Just saw the release of the new club map on Instagram. 119 clubs. Interesting thing I noticed was Oklahoma Energy was added and Oklahoma Celtic (which really struggled) now only has ECNL Regional. For everyone calling for the weakest clubs to get demoted, it looks like the league actually did it. Wonder if any other clubs have been put on notice?


----------



## Surf Zombie (Aug 2, 2021)




----------



## Alika M (Aug 3, 2021)

ECNL Boys Southwest Division lost 3 clubs also, but that is due to those clubs being in MLS Next (Strikers FC, LA Surf, RSL-Az).  But they kept perennial bottom feeders DMCV Sharks and LA Breakers.  No clue why


----------



## futboldad1 (Aug 3, 2021)

No clue about boys ecnl as only one of my kids is still playing.......but if girls ecnl are doing demotion then throw the poor Sharks name into the mix again...... stone cold last by quite some distance from the next two clubs Arsenal CA and Rebels.......when we lived down there sharks always struggled and it is amazing that even becoming an ECNL club did not change their fortunes.......the table below is not pretty reading if your a DMCV fan.....


----------



## Carlsbad7 (Aug 3, 2021)

futboldad1 said:


> No clue about boys ecnl as only one of my kids is still playing.......but if girls ecnl are doing demotion then throw the poor Sharks name into the mix again...... stone cold last by quite some distance from the next two clubs Arsenal CA and Rebels.......when we lived down there sharks always struggled and it is amazing that even becoming an ECNL club did not change their fortunes.......the table below is not pretty reading if your a DMCV fan.....

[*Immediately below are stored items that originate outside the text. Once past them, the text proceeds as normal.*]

-- ==== Sys2Proof/Machine/Timed.lean ====
section
/-! DEFINITION. Timed issue, barriers, fences, completions, hints and gangs of a tile, and tile control (R82–R103,
R311). -/

namespace Sys2Proof.Machine

/-- A Q-format instruction: a field that it does not name must be 0 (R82); `named` is the word with only its named
fields. -/
def qissue (t : Nat) (x named : QArgs) (illegal : Bool) (reads : List Nat) (body : State → State) (s : State) : State :=
  issue t x.pn x.pg (decide (x ≠ { named with pn := x.pn, pg := x.pg }) || illegal) reads body s

/-- TREAD (R82): the tick of issue. -/
def execTread (t : Nat) (x : QArgs) (s : State) : Host.Outcome State Fault Refusal :=
  ok (qissue t x { d := x.d } false [] (fun s => putG t x.d s.now s) s)

/-- WAITT (R82, R86): a time already passed is counted and does not wait. -/
def execWaitt (t : Nat) (x : QArgs) (s : State) : Host.Outcome State Fault Refusal :=
  ok (qissue t x { a := x.a, pd := x.pd } false [x.a.toNat] (fun s =>
    let till := (gv s t x.a).toNat
    if till < now s then
      s |> onTl t (setP x.pd.toNat true) |> wrReg (Reg.lateCount t) (rd s (Reg.lateCount t) + 1)
        |> governRelease t (now s) |> advance t
    else s |> onTl t (setP x.pd.toNat false) |> beginWait t 1 (.waitt till)) s)

/-- WAITT_RELEASE (R86): TIME.NOW reaches the operand of a waiting tile. -/
def execWaittRelease (t : Nat) (s : State) : Host.Outcome State Fault Refusal :=
  ok (match (tl s t).wait with
    | some (.waitt till) =>
      if tileState s t = 3 then s |> clockTo till |> resume t |> governRelease t till else s
    | _ => s)

-- Barriers (R82, R87, R88, R311)

/-- Gangs all of whose members have arrived at a barrier. -/
def fullGangs (s : State) (l : List Nat) : List Nat :=
  ((l.map (leaderOf s)).eraseDups).filter (fun g => (membersOf s g).all (fun m => l.contains m))

/-- Whether every member of a barrier on this device has arrived (R87, R311). -/
def barFull (s : State) (b : BarInst) : Bool :=
  match b.key with
  | .gang l => (membersOf s l).all (fun m => b.arrived.contains m)
  | .device _ _ => decide (b.count ≤ (fullGangs s b.arrived).length)
  | .group g =>
    match groupAt s g b.epoch with
    | some x => (ownPositions s x).all (fun p => (fullGangs s b.arrived).contains (memGang (memberAt s x p)))
    | none => false

/-- The next instance number of a member, of collectives (`bar` false) or of barriers (R298, R311). -/
def numKey (gid pos : Nat) (bar : Bool) : Nat := gid * 2 ^ 17 + pos * 2 + (if bar then 1 else 0)

/-- Opens an instance at a position and takes its number; the contributions it will wait for are counted. -/
def openInst (x : Group) (i : Inst) (s : State) : State :=
  let bar := i.sub == 6
  let n := mget 0 s.coll.nextInst (numKey i.gid i.pos bar)
  let p := instPlan x i
  let miss := (p.phases.map (fun ph => (ph.recv.map (fun r => r.2.length)).foldl (fun a b => a + b) 0)).foldl
    (fun a b => a + b) 0
  { s with coll := { s.coll with
      insts := s.coll.insts ++ [{ i with num := n, todo := packetList x i, miss := miss, lastPos := i.pos, lastAt := now s }],
      nextInst := mset 0 s.coll.nextInst (numKey i.gid i.pos bar) (n + 1) } }

/-- The two values of a device's arrival at a group barrier: T_last and C (R311). -/
def barVector (last release : Nat) : List Byte := leBytes 8 last ++ leBytes 8 release

/-- This device has arrived at a group barrier: the all-reduce of arrivals starts at each of its positions (R311). -/
def startArrivals (g : Nat) (b : BarInst) (s : State) : State :=
  match groupAt s g b.epoch with
  | none => s
  | some x => (ownPositions s x).foldl (fun s p =>
      openInst x { gid := g, epoch := b.epoch, num := 0, pos := p, tile := 0, tenant := x.tenant, tag := 32768,
                   sub := 6, desc := {}, loaded := true, hold := [(0, 0, barVector b.last b.release)],
                   got := [{ phase := 0, share := 0, src := p, off := 0, data := barVector b.last b.release }] } s) s

/-- The last member of a barrier arrived: its release time is announced, or the arrivals are exchanged (R87, R311). -/
def barComplete (b : BarInst) (s : State) : State :=
  match b.key with
  | .gang _ => { s with coll := { s.coll with bars := s.coll.bars.map (fun c =>
      if c = b then { c with trel := some (max b.release (b.last + 16)) } else c) } }
  | .device _ _ => { s with coll := { s.coll with bars := s.coll.bars.map (fun c =>
      if c = b then { c with trel := some (max b.release (b.last + 64)) } else c) } }
  | .group g => startArrivals g b s

/-- The instance of a key that still waits for members. -/
def openBar (s : State) (k : BarKey) (epoch : Nat) : Option BarInst :=
  s.coll.bars.find? (fun b => b.key == k && b.epoch == epoch && b.trel == none && !barFull s b)

/-- Arrivals of different counts end the instance with BAR_MISMATCH on every member (R88). -/
def barMismatch (b : BarInst) (t : Nat) (s : State) : State :=
  let l := b.arrived ++ [t]
  let s := { s with coll := { s.coll with bars := s.coll.bars.erase b } }
  let s := l.foldl (fun s m => captureTile m 7 s) s
  ((l.map (leaderOf s)).eraseDups).foldl (fun s g => tileFault ((l.find? (fun m => leaderOf s m = g)).getD t) 7 s) s

/-- A tile arrives at a barrier and waits (R87, R88). An instance whose deadline has passed ends first. DESIGN CHOICE
(notes/assumptions/50.md): of several C the largest counts at every scope. -/
def arriveBar (t : Nat) (k : BarKey) (epoch count release d pd : Nat) (s : State) : State :=
  let s := match openBar s k epoch with
    | some b => if b.deadline < now s then failBar b s else s
    | none => s
  match openBar s k epoch with
  | some b =>
    if (match k with | .device _ _ => b.count != count | _ => false) then barMismatch b t s
    else
      let b' := { b with arrived := b.arrived ++ [t], last := now s, release := max b.release release }
      let s := { s with coll := { s.coll with bars := s.coll.bars.map (fun c => if c = b then b' else c) } }
      let s := beginWait t 2 (.bar k d pd) s
      if barFull s b' then barComplete b' s else s
  | none =>
    let b : BarInst := { key := k, first := now s, deadline := now s + rdF s (Reg.barDeadline t) 47 0, last := now s,
                         release := release, count := count, arrived := [t], epoch := epoch }
    let s := { s with coll := { s.coll with bars := s.coll.bars ++ [b] } }
    let s := beginWait t 2 (.bar k d pd) s
    if barFull s b then barComplete b s else s

/-- A BAR that releases at once as if its deadline had passed, with an access violation (R311). -/
def refusedBar (t g d pd : Nat) (s : State) : State :=
  s |> onTl t (fun x => setP pd false (setG d 0 x))
    |> violation { addr := wd g, dev := ownDev s, agent := t, tenant := tileTenant s t, access := 6,
                   status := stNoGroup } (sramAddr t 0)
    |> advance t

/-- BAR (R82, R87, R88, R311): SUB 0 gang, 1 device, 2 group. A twinned tenant's BAR of a group exchanges nothing and
releases as if its deadline had passed (R415). DESIGN CHOICE (notes/assumptions/50.md): at gang scope A is ignored. -/
def execBar (t : Nat) (x : QArgs) (s : State) : Host.Outcome State Fault Refusal :=
  ok (qissue t x { d := x.d, a := x.a, b := x.b, c := x.c, pd := x.pd, sub := x.sub } (decide (2 < x.sub.toNat))
    [x.a.toNat, x.b.toNat, x.c.toNat] (fun s =>
      let id := (gv s t x.a).toNat
      let c := (gv s t x.c).toNat
      let d := x.d.toNat
      let pd := x.pd.toNat
      if x.sub = 0 then arriveBar t (.gang (leaderOf s t)) 0 0 c d pd s
      else if x.sub = 1 then
        arriveBar t (.device (tileTenant s t) (id % 64)) 0 (gv s t x.b).toNat c d pd s
      else if isTwinned s (tileTenant s t) then
        s |> onTl t (fun y => setP pd false (setG d 0 y)) |> advance t
      else
        let g := groupOf s id
        if decide (id < 4096) && g.valid && g.tenant == tileTenant s t && (posOf s g (leaderOf s t)).isSome then
          arriveBar t (.group id) g.epoch 0 c d pd s
        else refusedBar t id d pd s) s)

/-- A member of a released barrier goes on with D = T_rel and PD = 1 (R87). -/
def releaseMember (t trel d pd : Nat) (s : State) : State :=
  s |> onTl t (fun x => setP pd true (setG d (wd trel) x)) |> resume t |> governRelease t trel

/-- The members of a barrier that is released. -/
def releaseWaiters (l : List Nat) (trel : Nat) (s : State) : State :=
  l.foldl (fun s t =>
    match (tl s t).wait with
    | some (.bar _ d pd) => if tileState s t = 3 then releaseMember t trel d pd s else keepBarEnd t (some trel) d pd s
    | _ => s) s

/-- BAR_RELEASE (R87): fabric time reaches T_rel. -/
def execBarRelease (k : BarKey) (s : State) : Host.Outcome State Fault Refusal :=
  ok (match s.coll.bars.find? (fun b => b.key == k && b.trel != none) with
    | some b =>
      let trel := b.trel.getD 0
      { s with coll := { s.coll with bars := s.coll.bars.erase b } } |> clockTo trel |> releaseWaiters b.arrived trel
    | none => s)

/-- BAR_DEADLINE_EXPIRY (R88): the deadline passes before the release. -/
def execBarDeadlineExpiry (k : BarKey) (s : State) : Host.Outcome State Fault Refusal :=
  ok (match s.coll.bars.find? (fun b => b.key == k && !(match b.trel with | some r => decide (r ≤ b.deadline) | none => false)) with
    | some b =>
      let s := clockTo b.deadline s
      let s := match k with
        | .group g => (s.coll.insts.filter (fun i => i.sub == 6 && i.gid == g && i.epoch == b.epoch)).foldl
            (fun s i => dropInst i s) s
        | _ => s
      failBar b s
    | none => s)

/-- A finished all-reduce of arrivals: its two values (R311). -/
def arrivalsOf (x : Group) (i : Inst) : Option (Nat × Nat) :=
  match i.hold.find? (fun h => h.1 = 0 && h.2.1 == (instPlan x i).phases.length) with
  | some h => if i.todo = [] then some (leNat (h.2.2.take 8), leNat (h.2.2.drop 8)) else none
  | none => none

Was this data from the Covid season that didnt happen? Or, was it from the season right before Covid? Also was it Boys data? Girls data?

The reason I ask about which season is it's likely from before both Covid happened and DA blew up.

The world is different today.


----------



## futboldad1 (Aug 3, 2021)

Carlsbad7 said:


> Was this data from the Covid season that didnt happen? Or, was it from the season right before Covid? Also was it Boys data? Girls data?
> 
> The reason I ask about which season is it's likely from before both Covid happened and DA blew up.
> 
> The world is different today.


This is from the season that just ended.....about 70% of game were played so the Covid season did happen......the data is just for girls......the standings in the season before Covid where 50% of games were played and the past one where 70% were played is eerily similar in showing which clubs are at the top, in the middle and at the bottom......... that is the data but if being pushed I will go out on a cliff edge and say it will be more of the same this season but with Beach and Legends entering in the upper half


----------



## Carlsbad7 (Aug 3, 2021)

Alika M said:


> ECNL Boys Southwest Division lost 3 clubs also, but that is due to those clubs being in MLS Next (Strikers FC, LA Surf, RSL-Az).  But they kept perennial bottom feeders DMCV Sharks and LA Breakers.  No clue why


This is an odd statement. You're saying that on the boys side 3 clubs left ECNL for Next. How does this equate to Sharks and or Breakers + ECNL status?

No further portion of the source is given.